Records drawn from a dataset
= Beginning of Section =

/-- The other half of a posted 32-byte store to one granule (R135): the two halves cover the granule whole (R397). -/
def State.otherHalf (s : State) (n : Nat) (e : Posted) : Option (Nat × Posted) :=
  s.posted.find? fun m => m.1 != n && m.2.team == e.team && m.2.op == e.op && m.2.lane == e.lane && m.2.held.isNone
    && e.data.length == 16 && m.2.data.length == 16 && e.va / 32 == m.2.va / 32 && e.va % 16 == 0 && m.2.va == (if e.va % 32 = 0 then e.va + 16 else e.va - 16)

/-- A posted entry that meets an uncorrectable error with the store's other half still posted: the two drain as one write of the granule (R397). -/
def State.wholeGranule (s : State) (n key : Nat) (e : Posted) : State × Posted :=
  if s.writeMeetsBad key e.data.length then
    match s.otherHalf n e with
    | some m =>
      if e.va % 32 = 0 then ({ s with posted := cellDel s.posted m.1 }, { e with data := e.data ++ m.2.data })
      else ({ s with posted := cellDel s.posted m.1 }, { e with va := m.2.va, data := m.2.data ++ e.data })
    | none => (s, e)
  else (s, e)

/-- A write of the team on its way home, or a posted store of it whose halves drain as one, covers a granule whole: an access of the team that comes after it finds the granule good (R67, R397). -/
def State.mending (s : State) (team g : Nat) : Bool :=
  let covers (k n : Nat) : Bool := decide (k ≤ 32 * g) && decide (32 * g + 32 ≤ k + n)
  (s.stores.any fun w => w.2.team == some team && covers w.2.key w.2.data.length)
  || (s.postedOf team).any fun e => e.2.held.isNone && match e.2.tr.map Tr.place with
    | some (.mem k) => covers k e.2.data.length || (k / 32 == g && (s.otherHalf e.1 e.2).isSome)
    | _ => false

/-- An access of a team meets an uncorrectable error (R358, R397): a read of a bad granule, or a write of part of one, that nothing of the team on its way makes good first. -/
def State.meetsBad (s : State) (team : Nat) (write : Bool) (a n : Nat) : Bool :=
  (List.range (ceilDiv (a % 32 + n) 32)).any fun i =>
    let g := a / 32 + i
    s.bad.contains g && !(write && decide (a ≤ 32 * g) && decide (32 * g + 32 ≤ a + n)) && !s.mending team g

/-- Two posted entries have a byte in common: by virtual address, or in memory (R67). -/
def Posted.meets (a b : Posted) : Bool :=
  overlaps a.va a.data.length b.va b.data.length || match a.tr.map Tr.place, b.tr.map Tr.place with
    | some (.mem j), some (.mem k) => overlaps j a.data.length k b.data.length
    | _, _ => false

/-- An access of an operation has been performed. -/
def Op.markDone (x : Op) (k : Nat) : Op :=
  { x with accs := x.accs.modify k fun a => { a with done := true } }

/-- An access of an operation has come home: it is performed. -/
def State.landed (s : State) (op : Option (Nat × Nat)) : State :=
  match op with
  | none => s
  | some (o, k) =>
    match s.op o with
    | none => s
    | some y => s.setOp o (y.markDone k)

/-- The access that a posted entry performs, for an instruction that completes once its bytes are home (R294). -/
def Posted.lands (e : Posted) : Option (Nat × Nat) := e.acc.map fun k => (e.op, k)

/-- One posted entry drains (R284): to the L1's copy and on its way home, or it is held with its cause and writes none of its bytes; one that is held stays so until its fault is acknowledged. An entry that an access or fence before it keeps back waits (R67, R281, R283), and so does one on another device for its unit and the reply. -/
def State.drainEntry (s : State) (n : Nat) (e : Posted) : DrainRes :=
  match s.team e.team, e.held with
  | none, _ => .ok { s with posted := cellDel s.posted n }
  | some _, some f => .held f s
  | some t, none =>
    if e.mig then .wait .walkMig s
    else
    match s.postedTr t e.team e with
    | (.mig, s1) => .wait .walkMig s1
    | (.drain, s1) => .wait .walkDrain s1
    | (.fault c pg tier sz, s1) =>
      let f := laneFault e.lane e.va c pg tier sz
      .held f { s1 with posted := cellPut s1.posted n { e with held := some f } }
    | (.ok tr, s0) =>
      match tr.place with
      | .mem k0 =>
        let (s1, w) := s0.wholeGranule n k0 e
        let key := k0 - (e.va - w.va)
        if s0.fenced (some e.team) n ∨ s0.blocked (some e.team) n k0 e.data.length ∨ s0.readAway n e then
          .wait (.entry n) { s0 with posted := cellPut s0.posted n { e with tr := some tr } }
        else if s1.meetsBad e.team true key w.data.length then
          let f := laneFault e.lane e.va .memUncorr tr.pa (opTier (keyTier key)) tr.leaf
          .held f { s1 with posted := cellPut s1.posted n { e with tr := some tr, held := some f } }
        else
          let dom := s1.dom t
          let s2 := s1.updateL1 dom key w.data
          .ok { s2.bump with
            posted := cellDel s2.posted n
            stores := cellPut s2.stores s2.stamp
              { team := some e.team, dom := dom, part := t.part, ctx := t.ctx, key := key, va := w.va, data := w.data,
                pa := tr.pa - (e.va - w.va), nodes := tr.nodes, seq := n, rel := none, op := e.lands } }
      | .remote d =>
        if !e.sent && !s0.reaches t.part t.ctx d then
          let f := plainFault e.lane e.va .peerUnreachable
          .held f { s0 with posted := cellPut s0.posted n { e with held := some f } }
        else .wait (.remoteEntry n) { s0 with posted := cellPut s0.posted n { e with tr := some tr, held := none } }
      | _ => .ok ({ s0 with posted := cellDel s0.posted n }.landed e.lands)

/-- What an instruction that needs entries drained meets (R284): nothing more, a fault of the first entry that cannot drain, or a hold. -/
inductive Drained where
  | ok (s : State)
  | fault (entry : Nat) (f : LaneFault) (s : State)
  | wait (h : Hold) (s : State)
  deriving DecidableEq, Repr

/-- The entries of a list drain in issue order; the first that cannot stops it (R284). -/
def State.drainList (s : State) : List (Nat × Posted) → Drained
  | [] => .ok s
  | (n, e) :: es =>
    match s.drainEntry n e with
    | .ok s1 => s1.drainList es
    | .held f s1 => .fault n f s1
    | .wait h s1 => .wait h s1

/-- Every posted entry of a team drains. -/
def State.drainAll (s : State) (i : Nat) : Drained := s.drainList (s.postedOf i)

/-- A team's posted entries that some runs of bytes need drained, oldest first: those over the runs, and before each the older ones that meet it (R67, R285). -/
def State.drainNeeds (s : State) (i : Nat) (runs : List (Nat × Nat)) : List (Nat × Posted) :=
  (s.postedOf i).foldr (fun e es =>
    if (runs.any fun r => overlaps r.1 r.2 e.2.va e.2.data.length) || es.any fun x => e.2.meets x.2 then e :: es else es) []

/-- The posted entries of a team over a run of bytes drain: an access at home needs them (R284). -/
def State.drainOver (s : State) (i : Nat) (runs : List (Nat × Nat)) : Drained := s.drainList (s.drainNeeds i runs)

/-- Entries drain but for those that a cause holds: an instruction that raises no held fault needs no more (R284). -/
def State.drainFree (s : State) : List (Nat × Posted) → Drained
  | [] => .ok s
  | (n, e) :: es =>
    match s.drainEntry n e with
    | .ok s1 => s1.drainFree es
    | .held _ s1 => s1.drainFree es
    | .wait h s1 => .wait h s1

/-- The posted entries of a team over some runs drain, for an instruction that raises no held fault (R284). -/
def State.clearOver (s : State) (i : Nat) (runs : List (Nat × Nat)) : Drained := s.drainFree (s.drainNeeds i runs)

/-! ## What a release covers (R279, R280) -/

/-- An old value waits for its recipient's line, which is absent (R273, R217): its access to memory is performed. -/
def State.awaitsLine (s : State) (ls : List Nat) (cl : Nat) (a : Acc) : Bool :=
  match a.tr.place with
  | .scratch k key => k == cl && ls.contains (key - key % 128) && match recFind s.clusters k with
    | some c => c.absent.contains (key - key % 128)
    | none => false
  | _ => false

/-- Kinds whose writes their team observes when their flag clears, not before (R279). -/
def OpKind.commands : OpKind → Bool
  | .copy .. => true
  | .recCopy .. => true
  | .engine .. => true
  | _ => false

/-- Row groups of a loop that are not empty (R166). -/
def Loop.busyGroups (l : Loop) : List Nat := (List.range (l.offs.length - 1)).filter fun k => decide ((l.offs[k]?).getD 0 < (l.offs[k + 1]?).getD 0)
/-- Steps of each row group of a loop. -/
def Loop.steps (l : Loop) : Nat := if l.fn = 0 then 1 else ((l.record[4]?).getD 0).toNat
/-- Steps of a lane group of a loop in all. -/
def Loop.total (l : Loop) : Nat := l.busyGroups.length * l.steps

/-- Reads of a loop that are still to be performed (R283, R286). -/
def OpKind.loopReads : OpKind → Bool
  | .loop l => l.groups.any fun g => !g.stopped && decide (g.pos < l.total)
  | _ => false

/-- Every observer within a scope of a team uses the team's own L1 (R275, R287): those of its core do; those of its cluster where it is fused or of one core; from DIE scope on, engines observe too, which use none. -/
def State.sharesL1 (s : State) (t : Team) (scope : Nat) : Bool :=
  decide (scope ≤ 1) || (scope == 2 && (t.wave.isSome || match recFind s.clusters t.cluster with
    | some c => c.fuse || c.h * c.w == 1
    | none => true))

/-- Every write-through of an L1, and every earlier one of a team, has reached home. -/
def State.storesHome (s : State) (team : Option Nat) (dom n : Nat) : Bool :=
  !(s.stores.any fun w => (w.2.dom == dom && decide (w.1 < n)) || (w.2.team == team && decide (w.2.seq < n)))

/-- A team's entries have left it, and its operations have performed their accesses, but for some (R279, R286): a release comes after them. -/
def State.ownDone (s : State) (skip : OpKind → Acc → Bool) (team : Option Nat) (n : Nat) : Bool :=
  !(team.isSome && s.posted.any fun e => some e.2.team == team && decide (e.1 < n))
  && !(team.isSome && s.ops.any fun o => o.2.team == team && decide (o.1 < n) && o.2.kind != .fence && !o.2.kind.commands
        && (o.2.kind.loopReads || o.2.accs.any fun a => !a.done && !skip o.2.kind a))

/-- Everything that a release of a team stamped n covers is home (R279, R280, R286): what its L1 has sent, and what the team itself has issued. -/
def State.covered (s : State) (team : Option Nat) (dom n : Nat) : Bool := s.storesHome team dom n && s.ownDone (fun _ _ => false) team n

/-- What an operation's accesses need of translation. -/
inductive Access where
  | read | write | scratch | look | directed | chunk | direct
  deriving DecidableEq, Repr

/-- The access of an operation's kind. -/
def OpKind.access : OpKind → Access
  | .load .. => .read
  | .store => .write
  | .pload .. => .scratch
  | .pstore => .scratch
  | .sample .. => .read
  | .flush _ => .look
  | .atomic _ _ _ dir _ => if dir then .directed else .write
  | .chunk _ => .chunk
  | _ => .direct

/-- The access writes memory. -/
def Access.writes : Access → Bool
  | .write => true
  | .directed => true
  | .chunk => true
  | _ => false

/-- A write on another device, which a release below FABRIC scope does not cover (R275). -/
def farWrite (k : OpKind) (a : Acc) : Bool := k.access.writes && match a.tr.place with
  | .remote _ => true
  | _ => false

/-- What a release at a scope covers is visible within the scope (R275, R280): in the L1 where all its observers share that, else at home, and on other devices for FABRIC scope. -/
def State.coveredAt (s : State) (scope : Nat) (team : Option Nat) (dom n : Nat) : Bool :=
  let own := s.ownDone (fun k a => decide (scope < 5) && farWrite k a) team n
  match team.bind s.team with
  | some t => own && (s.sharesL1 t scope || s.storesHome team dom n)
  | none => own && s.storesHome team dom n

/-- A write of an operation waits (R276, R281, R283): for what its release covers, an earlier acquire, or a release FENCE. -/
def State.writeHeld (s : State) (o : Nat) (x : Op) : Bool :=
  s.acquires x.team o || s.fenced x.team o || match x.rel with
    | some sc => !s.coveredAt sc x.team x.dom o
    | none => false

/-- The stamp from which a team's reads use copies once it has acquired at a scope (R281, R287): those that the L1's own observers share stay, as far as no team of that L1 has left them behind. -/
def State.acquireAt (s : State) (t : Team) (scope : Nat) : Nat :=
  if s.sharesL1 t scope then s.teams.foldl (fun n e => if e.2.place == .placed && s.dom e.2 == s.dom t then max n e.2.acq else n) t.acq
  else s.stamp + 1

/-- A team acquires at a scope (R281). -/
def State.acquire (s : State) (i scope : Nat) : State := (s.modTeam i fun t => { t with acq := s.acquireAt t scope }).bump

/-- A team leaves its L1: copies that it had left behind are used by no other team of that L1 that synchronises with it (R281, R287). -/
def State.leaveL1 (s : State) (t : Team) : State :=
  { s with lines := s.lines.filter fun x => !(x.dom == s.dom t && x.path == .loadStore && decide (x.fill < t.acq)) }

/-- Every placed team of a context leaves its L1. -/
def State.leaveCtx (s : State) (p c : Nat) : State :=
  (s.teams.filter fun e => e.2.part == p && e.2.ctx == c && e.2.place == .placed).foldl (fun s e => s.leaveL1 e.2) s

end Sys2Proof.Machine
end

= End of Section =

Retype exactly the lines from the first line of the records above through the line containing "def Posted.meets (a", both included, and nothing else.

## WRITTEN ANSWER:
/-- The other half of a posted 32-byte store to one granule (R135): the two halves cover the granule whole (R397). -/
def State.otherHalf (s : State) (n : Nat) (e : Posted) : Option (Nat × Posted) :=
  s.posted.find? fun m => m.1 != n && m.2.team == e.team && m.2.op == e.op && m.2.lane == e.lane && m.2.held.isNone
    && e.data.length == 16 && m.2.data.length == 16 && e.va / 32 == m.2.va / 32 && e.va % 16 == 0 && m.2.va == (if e.va % 32 = 0 then e.va + 16 else e.va - 16)

/-- A posted entry that meets an uncorrectable error with the store's other half still posted: the two drain as one write of the granule (R397). -/
def State.wholeGranule (s : State) (n key : Nat) (e : Posted) : State × Posted :=
  if s.writeMeetsBad key e.data.length then
    match s.otherHalf n e with
    | some m =>
      if e.va % 32 = 0 then ({ s with posted := cellDel s.posted m.1 }, { e with data := e.data ++ m.2.data })
      else ({ s with posted := cellDel s.posted m.1 }, { e with va := m.2.va, data := m.2.data ++ e.data })
    | none => (s, e)
  else (s, e)

/-- A write of the team on its way home, or a posted store of it whose halves drain as one, covers a granule whole: an access of the team that comes after it finds the granule good (R67, R397). -/
def State.mending (s : State) (team g : Nat) : Bool :=
  let covers (k n : Nat) : Bool := decide (k ≤ 32 * g) && decide (32 * g + 32 ≤ k + n)
  (s.stores.any fun w => w.2.team == some team && covers w.2.key w.2.data.length)
  || (s.postedOf team).any fun e => e.2.held.isNone && match e.2.tr.map Tr.place with
    | some (.mem k) => covers k e.2.data.length || (k / 32 == g && (s.otherHalf e.1 e.2).isSome)
    | _ => false

/-- An access of a team meets an uncorrectable error (R358, R397): a read of a bad granule, or a write of part of one, that nothing of the team on its way makes good first. -/
def State.meetsBad (s : State) (team : Nat) (write : Bool) (a n : Nat) : Bool :=
  (List.range (ceilDiv (a % 32 + n) 32)).any fun i =>
    let g := a / 32 + i
    s.bad.contains g && !(write && decide (a ≤ 32 * g) && decide (32 * g + 32 ≤ a + n)) && !s.mending team g

/-- Two posted entries have a byte in common: by virtual address, or in memory (R67). -/
def Posted.meets (a b : Posted) : Bool :=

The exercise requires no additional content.